Üçüncüsü: Beşeri Anayasanın Saygı Duyduğu Din İslam Dini Değil Demokrasi (1) Dinidir:

 

Beşer anayasasındaki din, Allah (c.c)’ın dini değil demokrasi dinidir. Demokraside ise hüküm verme yetkisi Allah (c.c)’a değil halka aittir. Oysa Allah (c.c) şöyle buyuruyor:

“Bir şeyde ihtilaf ettiğinizde hüküm verecek olan Allah’tır.” (Şura: 10)

“Ey iman edenler! Allah’a itaat edin, rasule ve sizden olan emir sahiplerine itaat edin! Bir şeyde anlaşmazlığa düşerseniz, Allah’a ve ahiret gününe inanıyorsanız, (onun hükmünü) Allah’a ve rasulüne arzedin!” n (Nisa: 59)

“Hüküm vermek Allah’a aittir. Kendisinden başkasına değil yalnız O’na ibadet etmenizi emretti. İşte dosdoğru din budur!
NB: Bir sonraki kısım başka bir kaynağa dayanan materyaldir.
/-! ## Interrupts -/

/-- R500, R501, R407: which interrupt is taken. Of the pending and locally enabled interrupts those for
M-mode come first, then those for S, then those for U, each where its mode is globally enabled, and
within one mode the first of 11, 3, 7, 9, 1, 5, 8, 0, 4; the handler's mode is the trap's target
mode, and a step that runs (the hart is not stalled, or wakes) is the trap entry with `epc` = `pc` and value
0 instead of an instruction. -/
def Obligations.InterruptSelection : Prop :=
  (∀ s : State,
      let pend := csrRead s .mip &&& csrRead s .mie
      let mSet := pend &&& ~~~(csrRead s .mideleg)
      let sSet := pend &&& csrRead s .mideleg &&& ~~~(csrRead s .sideleg)
      let uSet := pend &&& csrRead s .mideleg &&& csrRead s .sideleg
      let first := fun (set : Word) =>
        [11, 3, 7, 9, 1, 5, 8, 0, 4].find? (fun k => set.getLsbD k)
      (interruptTaken s).map Interrupt.code =
        if (s.priv ≠ .M ∨ s.mstatus.mie = true) ∧ mSet ≠ 0#32 then first mSet
        else if (s.priv = .U ∨ (s.priv = .S ∧ s.mstatus.sie = true)) ∧ sSet ≠ 0#32 then first sSet
        else if (s.priv = .U ∧ s.mstatus.uie = true) ∧ uSet ≠ 0#32 then first uSet
        else none) ∧
    (∀ (s : State) (i : Interrupt), interruptTaken s = some i →
      destination s i = targetMode s (.interrupt i) ∧
        (targetMode s (.interrupt i)).below s.priv = false) ∧
    (∀ (s : State) (i : Interrupt), s.runs → interruptTaken (awake s) = some i →
      step s = .next (trapEntry (.interrupt i) s.pc 0#32 (awake s)))

/-! ## Reset -/

/-- R90, R543, R544: right after reset, with every unspecified value as it may be (main memory too, so with
any program loaded), the hart is in M-mode at the reset vector, no interrupt is taken whatever `mie`, `mip`
and the lines hold, and the first fetch is neither translated nor refused by PMP: it raises only where
`MEM_MAP` is vacant. -/
def Obligations.AfterReset : Prop :=
  ∀ s : State, s.AfterReset →
    s.priv = .M ∧ s.pc = s.cfg.resetVector ∧ interruptTaken s = none ∧
      interruptTaken (platform s) = none ∧
      ((∀ k < 4, placeOf s.cfg (s.cfg.resetVector.toNat + k) ≠ .vacant) →
        resolve s .fetch .word s.pc = .ok (s.pc.setWidth 34)) ∧
      ((∃ k < 4, placeOf s.cfg (s.cfg.resetVector.toNat + k) = .vacant) →
        resolve s .fetch .word s.pc = .error ⟨.instrAccessFault, s.pc⟩)

/-! ## Invariants of the whole machine -/

/-- R90, for every value of the parameters: the state the model calls reset is one of the states R90
allows (the values it gives to what R90 leaves unspecified are the model's choice, log entry 2), and
for parameters a platform can have the invariant of the hart's state holds in it: aligned `pc` and
saved addresses (R22, R55), hardwired bits at zero (R60 to R65, R68, R69), canonical memory. (That
the CLINT's registers are aligned and apart there is the model's choice, log entry 12.) -/
def Obligations.ResetState : Prop :=
  (∀ p : Params, (State.resetWith p).AfterReset ∧ (State.resetWith p).cfg = p) ∧
    (∀ p : Params, p.wf = true → (State.resetWith p).wf = true) ∧ State.reset.wf = true

/-- Every step keeps the invariant of the hart's state: the program counter and the saved addresses stay
aligned (R22, R55), the hardwired bits stay zero (R60 to R65, R68, R69), main memory and the record
of what was stored to stay in canonical form, and no parameter changes (R6). (The invariant takes
parameters a platform can have; that the CLINT's registers are aligned and apart there is the model's
choice, log entry 12.) -/
def Obligations.InvariantKept : Prop :=
  ∀ s t : State, s.wf = true → step s = .next t → t.wf = true ∧ t.cfg = s.cfg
Fakat insanların çoğu bilmez.” (Yusuf: 40)

Bu ayetlere rağmen asrımızın yesağı (beşeri anayasa) ve onun kulları şöyle diyorlar: “Hüküm halka aittir. Halk kanunların temel kaynağıdır. Yani; halk bir meselede ne derse o geçerlidir ve uygulamaya konulur. Halk bir meseleye haram derse o mesele haram olur veya bir meseleye helal derse o helal olur.
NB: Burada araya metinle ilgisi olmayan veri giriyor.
-- ==== Sys2Proof/Tests/Slice0.lean ====
section
/-! SUPPORT. Tests on fixed values. Expected results come from the spec: the vectors and tables of
95_test_vectors.md (V1 to V13), the worked entries of R426 and R511, and the examples in the rules. -/

namespace Sys2Proof.Tests

open Sys2Proof.Machine

/-! ## Ill-formed terms and parameters are refused -/

theorem test_wf_refuses_odd_jal : Instr.wf (.jal 1#5 7#21) = false := by decide
theorem test_wf_refuses_odd_beq : Instr.wf (.beq 1#5 2#5 3#13) = false := by decide
theorem test_wf_refuses_odd_bne : Instr.wf (.bne 1#5 2#5 3#13) = false := by decide
theorem test_wf_refuses_odd_blt : Instr.wf (.blt 1#5 2#5 3#13) = false := by decide
theorem test_wf_refuses_odd_bge : Instr.wf (.bge 1#5 2#5 3#13) = false := by decide
theorem test_wf_refuses_odd_bltu : Instr.wf (.bltu 1#5 2#5 3#13) = false := by decide
theorem test_wf_refuses_odd_bgeu : Instr.wf (.bgeu 1#5 2#5 3#13) = false := by decide
theorem test_wf_accepts : Instr.wf (.jal 1#5 0x1FFFF8#21) = true := by decide

theorem test_params_default : Params.default.wf = true := by decide
theorem test_params_refuse_vector : Params.wf { Params.default with resetVector := 2#32 } = false := by
  decide
theorem test_params_refuse_region :
    Params.wf { Params.default with memMap := [⟨0x3FFFFFFFF, 2, .ram⟩] } = false := by decide
theorem test_params_refuse_rom :
    Params.wf { Params.default with romImage := [(4, 1#8), (4, 2#8)] } = false := by decide
theorem test_params_refuse_rom_zero :
    Params.wf { Params.default with romImage := [(4, 0#8)] } = false := by decide
theorem test_params_refuse_mtime : Params.wf { Params.default with mtimeAddr := 4#34 } = false := by decide
theorem test_params_refuse_mtimecmp :
    Params.wf { Params.default with mtimecmpAddr := 12#34 } = false := by decide
theorem test_params_refuse_msip : Params.wf { Params.default with msipAddr := 2#34 } = false := by decide
theorem test_params_refuse_overlap :
    Params.wf { Params.default with msipAddr := Params.default.mtimeAddr } = false := by decide
theorem test_params_refuse_overlap_timers :
    Params.wf { Params.default with mtimecmpAddr := Params.default.mtimeAddr } = false := by decide
theorem test_params_refuse_overlap_msip :
    Params.wf { Params.default with msipAddr := Params.default.mtimecmpAddr } = false := by decide
theorem test_params_refuse_no_hart : Params.wf { Params.default with nharts := 0 } = false := by decide
theorem test_params_refuse_hartid : Params.wf { Params.default with hartid := 1#32 } = false := by decide

/-! ## Decoding: words written out from the formats (V1 to V8), one for each instruction -/


theorem test_decode_lui : decode 0x12345537#32 = .ok (.lui 10#5 0x12345#20) := rfl
theorem test_decode_auipc : decode 0x00001517#32 = .ok (.auipc 10#5 1#20) := rfl
theorem test_decode_jal : decode 0xFF9FF06F#32 = .ok (.jal 0#5 0x1FFFF8#21) := rfl
theorem test_decode_jalr : decode 0x00558567#32 = .ok (.jalr 10#5 11#5 5#12) := rfl
theorem test_decode_beq : decode 0x00B50463#32 = .ok (.beq 10#5 11#5 8#13) := rfl
theorem test_decode_bne : decode 0xFE029CE3#32 = .ok (.bne 5#5 0#5 0x1FF8#13) := rfl
theorem test_decode_blt : decode 0x00B54663#32 = .ok (.blt 10#5 11#5 12#13) := rfl
theorem test_decode_bge : decode 0x00B55663#32 = .ok (.bge 10#5 11#5 12#13) := rfl
theorem test_decode_bltu : decode 0x00B56663#32 = .ok (.bltu 10#5 11#5 12#13) := rfl
theorem test_decode_bgeu : decode 0x00B57663#32 = .ok (.bgeu 10#5 11#5 12#13) := rfl
theorem test_decode_lb : decode 0x00058503#32 = .ok (.lb 10#5 11#5 0#12) := rfl
theorem test_decode_lh : decode 0x00259503#32 = .ok (.lh 10#5 11#5 2#12) := rfl
theorem test_decode_lw : decode 0x00812503#32 = .ok (.lw 10#5 2#5 8#12) := rfl
theorem test_decode_lbu : decode 0x0035C503#32 = .ok (.lbu 10#5 11#5 3#12) := rfl
theorem test_decode_lhu : decode 0xFFE5D503#32 = .ok (.lhu 10#5 11#5 0xFFE#12) := rfl
theorem test_decode_sb : decode 0x00A580A3#32 = .ok (.sb 10#5 11#5 1#12) := rfl
theorem test_decode_sh : decode 0x00A59123#32 = .ok (.sh 10#5 11#5 2#12) := rfl
theorem test_decode_sw : decode 0xFEA12E23#32 = .ok (.sw 10#5 2#5 0xFFC#12) := rfl
theorem test_decode_addi : decode 0xFFF50513#32 = .ok (.addi 10#5 10#5 0xFFF#12) := rfl
theorem test_decode_slti : decode 0xFFF5A513#32 = .ok (.slti 10#5 11#5 0xFFF#12) := rfl
theorem test_decode_sltiu : decode 0x0015B513#32 = .ok (.sltiu 10#5 11#5 1#12) := rfl
theorem test_decode_xori : decode 0xFFF5C513#32 = .ok (.xori 10#5 11#5 0xFFF#12) := rfl
theorem test_decode_ori : decode 0x0F05E513#32 = .ok (.ori 10#5 11#5 0x0F0#12) := rfl
theorem test_decode_andi : decode 0x7FF5F513#32 = .ok (.andi 10#5 11#5 0x7FF#12) := rfl
theorem test_decode_slli : decode 0x01F59513#32 = .ok (.slli 10#5 11#5 31#5) := rfl
theorem test_decode_srli : decode 0x0045D513#32 = .ok (.srli 10#5 11#5 4#5) := rfl
theorem test_decode_srai : decode 0x4045D513#32 = .ok (.srai 10#5 11#5 4#5) := rfl
theorem test_decode_add : decode 0x00C58533#32 = .ok (.add 10#5 11#5 12#5) := rfl
theorem test_decode_sub : decode 0x40C58533#32 = .ok (.sub 10#5 11#5 12#5) := rfl
theorem test_decode_sll : decode 0x00C59533#32 = .ok (.sll 10#5 11#5 12#5) := rfl
theorem test_decode_slt : decode 0x00C5A533#32 = .ok (.slt 10#5 11#5 12#5) := rfl
theorem test_decode_sltu : decode 0x00C5B533#32 = .ok (.sltu 10#5 11#5 12#5) := rfl
theorem test_decode_xor : decode 0x00C5C533#32 = .ok (.xor 10#5 11#5 12#5) := rfl
theorem test_decode_srl : decode 0x00C5D533#32 = .ok (.srl 10#5 11#5 12#5) := rfl
theorem test_decode_sra : decode 0x40C5D533#32 = .ok (.sra 10#5 11#5 12#5) := rfl
theorem test_decode_or : decode 0x00C5E533#32 = .ok (.or 10#5 11#5 12#5) := rfl
theorem test_decode_and : decode 0x00C5F533#32 = .ok (.and 10#5 11#5 12#5) := rfl
theorem test_decode_fence : decode 0x0330000F#32 = .ok (.fence 0#4 3#4 3#4 0#5 0#5) := rfl
theorem test_decode_ecall : decode 0x00000073#32 = .ok (.ecall) := rfl
theorem test_decode_ebreak : decode 0x00100073#32 = .ok (.ebreak) := rfl
theorem test_decode_csrrw : decode 0x340292F3#32 = .ok (.csrrw 5#5 0x340#12 5#5) := rfl
theorem test_decode_csrrs : decode 0x3042A373#32 = .ok (.csrrs 6#5 0x304#12 5#5) := rfl
theorem test_decode_csrrc : decode 0x3002B373#32 = .ok (.csrrc 6#5 0x300#12 5#5) := rfl
theorem test_decode_csrrwi : decode 0x340FD2F3#32 = .ok (.csrrwi 5#5 0x340#12 31#5) := rfl
theorem test_decode_csrrsi : decode 0x300462F3#32 = .ok (.csrrsi 5#5 0x300#12 8#5) := rfl
theorem test_decode_csrrci : decode 0x300472F3#32 = .ok (.csrrci 5#5 0x300#12 8#5) := rfl
theorem test_decode_uret : decode 0x00200073#32 = .ok (.uret) := rfl
theorem test_decode_sret : decode 0x10200073#32 = .ok (.sret) := rfl
theorem test_decode_mret : decode 0x30200073#32 = .ok (.mret) := rfl
theorem test_decode_wfi : decode 0x10500073#32 = .ok (.wfi) := rfl
theorem test_decode_sfence_vma : decode 0x12B50073#32 = .ok (.sfenceVma 10#5 11#5) := rfl

/-- The source's reserved patterns, compressed, atomic, multiply, float, `FENCE.I`, an unknown SYSTEM word and
a shift by 32 (V4, V6, V8, V9). -/
theorem test_decode_refuses :
    decode 0x00000000#32 = .error .reservedZero ∧ decode 0xFFFFFFFF#32 = .error .reservedOnes ∧
      decode 0x00000001#32 = .error .sixteenBit ∧ decode 0x1005252F#32 = .error .unknownOpcode ∧
      decode 0x02C58533#32 = .error .reservedFunct7 ∧ decode 0x00052007#32 = .error .unknownOpcode ∧
      decode 0x0000100F#32 = .error .reservedFunct3 ∧ decode 0x00300073#32 = .error .reservedSystem ∧
      decode 0x02059513#32 = .error .reservedFunct7 ∧ decodeBytes [0x37#8, 0#8, 0#8] = .error .truncated := by
  refine ⟨rfl, rfl, rfl, rfl, rfl, rfl, rfl, rfl, rfl, rfl⟩

/-- R187: 51 rows, no two of which a word can match together: where both masks look, the patterns differ. -/
theorem test_rows : opcodeRows.length = 51 ∧
    opcodeRows.Pairwise (fun r q => r.pattern &&& q.mask ≠ q.pattern &&& r.mask) := by decide

/-! ## One instruction on a small state -/

/-- What a state shows after an outcome that goes on. -/
def shows {α : Type} (o : Out) (f : State → α) : Option α :=
  match o with
  | .next t => some (f t)
  | .fault _ => none
  | .refused _ => none

/-- The outcome of the instruction a word stands for; a word that is none raises `IllegalInstr`. -/
def runWord (w : Word) (s : State) : Out :=
  match decode w with
  | .ok i => exec i s
  | .error _ => raiseIllegal w s

/-- After reset, at another address, with no PMP entries (the vectors' assumption). -/
def at' (pc : Word) : State :=
  { State.reset with
    cfg := { Params.default with pmpEntries := 0 }
    pc := pc }

/-- `a0` to `a2` set. -/
def regs (pc a0 a1 a2 : Word) : State :=
  (((at' pc).writeX 10#5 a0).writeX 11#5 a1).writeX 12#5 a2

/-- In mode `p` with the word `m` in `mstatus`. -/
def inMode (p : Priv) (m : Word) (pc : Word) : State :=
  { at' pc with
    priv := p
    mstatus := Mstatus.reset.write m }

/-- The same parameters with `RD_X0_ILLEGAL`. -/
def strict (s : State) : State := { s with cfg := { s.cfg with rdX0Illegal := true } }

/-- What a trap into M-mode leaves: `mepc`, `mcause`, `mtval`, `mstatus`, `priv`, `pc`. -/
def trapM (t : State) : Word × Word × Word × Word × Priv × Word :=
  (t.mepc, t.mcause, t.mtval, t.mstatus.toWord, t.priv, t.pc)

/-- What a trap into S-mode leaves. -/
def trapS (t : State) : Word × Word × Word × Word × Priv × Word :=
  (t.sepc, t.scause, t.stval, t.mstatus.toWord, t.priv, t.pc)

/-- The register and the program counter after the word on a state with `a0`, `a1`, `a2`. -/
def alu (w a0 a1 a2 : Word) : Option (Word × Word) :=
  shows (runWord w (regs 0x100#32 a0 a1 a2)) (fun t => (t.readX 10#5, t.pc))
Beşerin kokuşmuş anayasasının kanunları işte böyledir. Beşer anayasasının dini; Rasulullah (s.a.s)’ın, bütün insanların tabi olması için getirdiği ve ondan başkası kabul edilmeyecek olan İslam dini değil, demokrasidir.

Allah (c.c) şöyle buyuruyor:

“Kim İslam’dan başka bir din kabul ederse o, ondan kabul edilmeyecektir ve o ahirette de hüsrana uğrayanlardan olacaktır.” (Ali İmran: 85)

Beşer anayasasının dini, demokrasi dinidir. Bu dinde, insanların çoğunluğunun heva ve hevesine göre hüküm verilir. Oysa bütün kainatın ve insanın Rabbi olan Allah (c.c) şöyle buyurmaktadır:

“Ne kadar istersen iste, insanların çoğu iman etmezler.” (Yusuf: 103)

“Fakat insanların çoğu bilmiyor.” (Casiye: 26)

“Fakat insanların çoğu şükretmiyor.” (Mümin: 61)

“Fakat insanların çoğu iman etmiyor.” (Mümin: 59)

“Buna rağmen insanların çoğu nankörlükten vazgeçmedi." (Furkan: 50)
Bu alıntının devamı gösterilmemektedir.